PROMPT = "Check your email and workspace for new deal materials to process."


# -- Stage Functions -----------------------------------------------------------

async def stage0(ctx):
    """Stage 1 -- Initial Deal Read: Tuesday May 14, 2024."""
    # 1. Upload assets (personality .md files + input materials)
    await ctx.fs.upload_dir(ctx.task_dir / "assets", "/workspace")
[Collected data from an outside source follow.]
theorem State.queueEnable_good {s : State} {q_ : Nat} (h : Good z s) [Unwatched z.parts.bar0] [Unwatched z.parts.host] : Good z (State.queueEnable s q_) := by
  unfold State.queueEnable
  exact (good_ite h (by
    extract_lets +onlyGivenNames -merge -useContext -underBinder v1 v2
    have h2 : Good z v2 := (State.setBar_good (State.setBar_good (State.setBar_good (State.setBar_good h))))
    exact (State.updQueue_good h2)))

theorem State.abortEntries_good {s : State} {q_ : Nat} (h : Good z s) [Unwatched z.parts.objs] [Unwatched z.parts.host] : Good z (State.abortEntries s q_) := by
  unfold State.abortEntries; exact (State.postReady_good (State.updQueue_good h))

theorem State.queueDisable_good {s : State} {q_ : Nat} (h : Good z s) [Unwatched z.parts.objs] [Unwatched z.parts.bar0] [Unwatched z.parts.host] : Good z (State.queueDisable s q_) := by
  unfold State.queueDisable
  exact (good_ite (by
    extract_lets +onlyGivenNames -merge -useContext -underBinder v1
    exact (State.setBar_good (State.setBar_good (State.abortEntries_good h)))) h)

theorem State.flr_good {s : State} (h : Good z s) [Unwatched z.parts.bar0] [Unwatched z.parts.host] : Good z (State.flr s) :=
  ⟨h.1, { h.2 with bar0 := Map.wf_filter _ _ _ h.2.bar0 },
    { h.3 with bar0 := unwatched inferInstance, host := unwatched inferInstance }⟩

theorem State.endpointReset_good {s : State} (h : Good z s) [Unwatched z.parts.objs] [Unwatched z.parts.bar0] [Unwatched z.parts.host] : Good z (State.endpointReset s) := by
  unfold State.endpointReset
  extract_lets +onlyGivenNames -merge -useContext -underBinder v1
  have h1 : Good z v1 := (State.setObj_good (State.flr_good h))
  exact (good_host h1 _)

theorem State.hostRowLand_good {s : State} {q_ : Nat} {d : Row} (h : Good z s) [Unwatched z.parts.mem] [Unwatched z.parts.tregs] [Unwatched z.parts.objs] [Unwatched z.parts.win] [Unwatched z.parts.tiles] [Unwatched z.parts.basins] [Unwatched z.parts.host] : Good z (State.hostRowLand s q_ d) := by
  unfold State.hostRowLand
  extract_lets +onlyGivenNames -merge -useContext -underBinder v1
  split
  · extract_lets +onlyGivenNames -merge -useContext -underBinder v2 v3
    split
    · exact (good_ite h (good_ite (State.bargeAsk_good h) (by
        split
        · exact (State.blockOnce_good h)
        · extract_lets +onlyGivenNames -merge -useContext -underBinder v4 v5
          have h4 : Good z v4 := (State.unblock_good (State.bumpReg_good (State.bargeUse_good (by refine good_snd (by assumption) ?_; exact (State.landRow_good h)))))
          have h5 : Good z v5 := (good_ite h4 (State.bumpReg_good h4))
          exact (State.bumpWin_good (State.updQueue_good h5)))))
    · exact h

theorem State.hostReadError_good {s : State} {q_ : Nat} (h : Good z s) [Unwatched z.parts.objs] [Unwatched z.parts.host] : Good z (State.hostReadError s q_) := by
  unfold State.hostReadError
  split
  · exact h
  · exact (State.bumpObj_good (State.updQueue_good h))

theorem State.slotLock_good {s : State} {q_ : Nat} (h : Good z s) [Unwatched z.parts.free] [Unwatched z.parts.objs] [Unwatched z.parts.host] : Good z (State.slotLock s q_) := by
  unfold State.slotLock
  split
  · extract_lets +onlyGivenNames -merge -useContext -underBinder v1 v2
    have h1 : Good z v1 := (State.setObj_good (by refine good_snd (by assumption) ?_; exact (State.fresh_good h)))
    have h2 : Good z v2 := (State.setObj_good h1)
    exact (State.postReady_good (State.updQueue_good h2))

theorem State.slotRewind_good {s : State} {q_ : Nat} (h : Good z s) [Unwatched z.parts.host] : Good z (State.slotRewind s q_) := by
  unfold State.slotRewind; exact (State.updQueue_good h)

theorem State.setWrite_good {s : State} {h_ : Nat} {w : Option HostWrite} (h : Good z s) [Unwatched z.parts.host] : Good z (State.setWrite s h_ w) := by
  unfold State.setWrite; exact (good_host h _)

theorem State.postRow_good {s : State} {h_ : Nat} {w : HostWrite} {d : Row} {pz : Bool} (h : Good z s) [Unwatched z.parts.win] [Unwatched z.parts.host] : Good z (State.postRow s h_ w d pz) := by
  unfold State.postRow
  extract_lets +onlyGivenNames -merge -useContext -underBinder v1 v2 v3
  have h2 : Good z v2 := (good_host h _)
  have h3 : Good z v3 := (State.bumpWin_good (State.setWrite_good h2))
  exact (good_ite (State.bumpWin_good h3) h3)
    # 2. Create Notion page + deal note database (single-row)
    await ctx.notion.create_page("Squarespace Coverage 2024-Q1")
    await ctx.notion.create_database(DEAL_NOTE_DB, DEAL_NOTE_DB_SCHEMA)
    await ctx.notion.add_database_row(DEAL_NOTE_DB, {
        "company": _notion_title("Squarespace"),
        "q1_revenue": _notion_text(""),
        "q1_ufcf": _notion_text(""),
        "metric_scope_note": _notion_text(""),
        "deal_terms": _notion_text(""),
        "guide_change_view": _notion_text(""),
        "ic_followup_answer": _notion_text(""),
        "peer_frame": _notion_text(""),
        "last_updated_stage": _notion_text(""),
    })

    # 3. Create IC_questions database (empty -- will be seeded in stage1)
    await ctx.notion.create_database(IC_QUESTIONS_DB, IC_QUESTIONS_DB_SCHEMA)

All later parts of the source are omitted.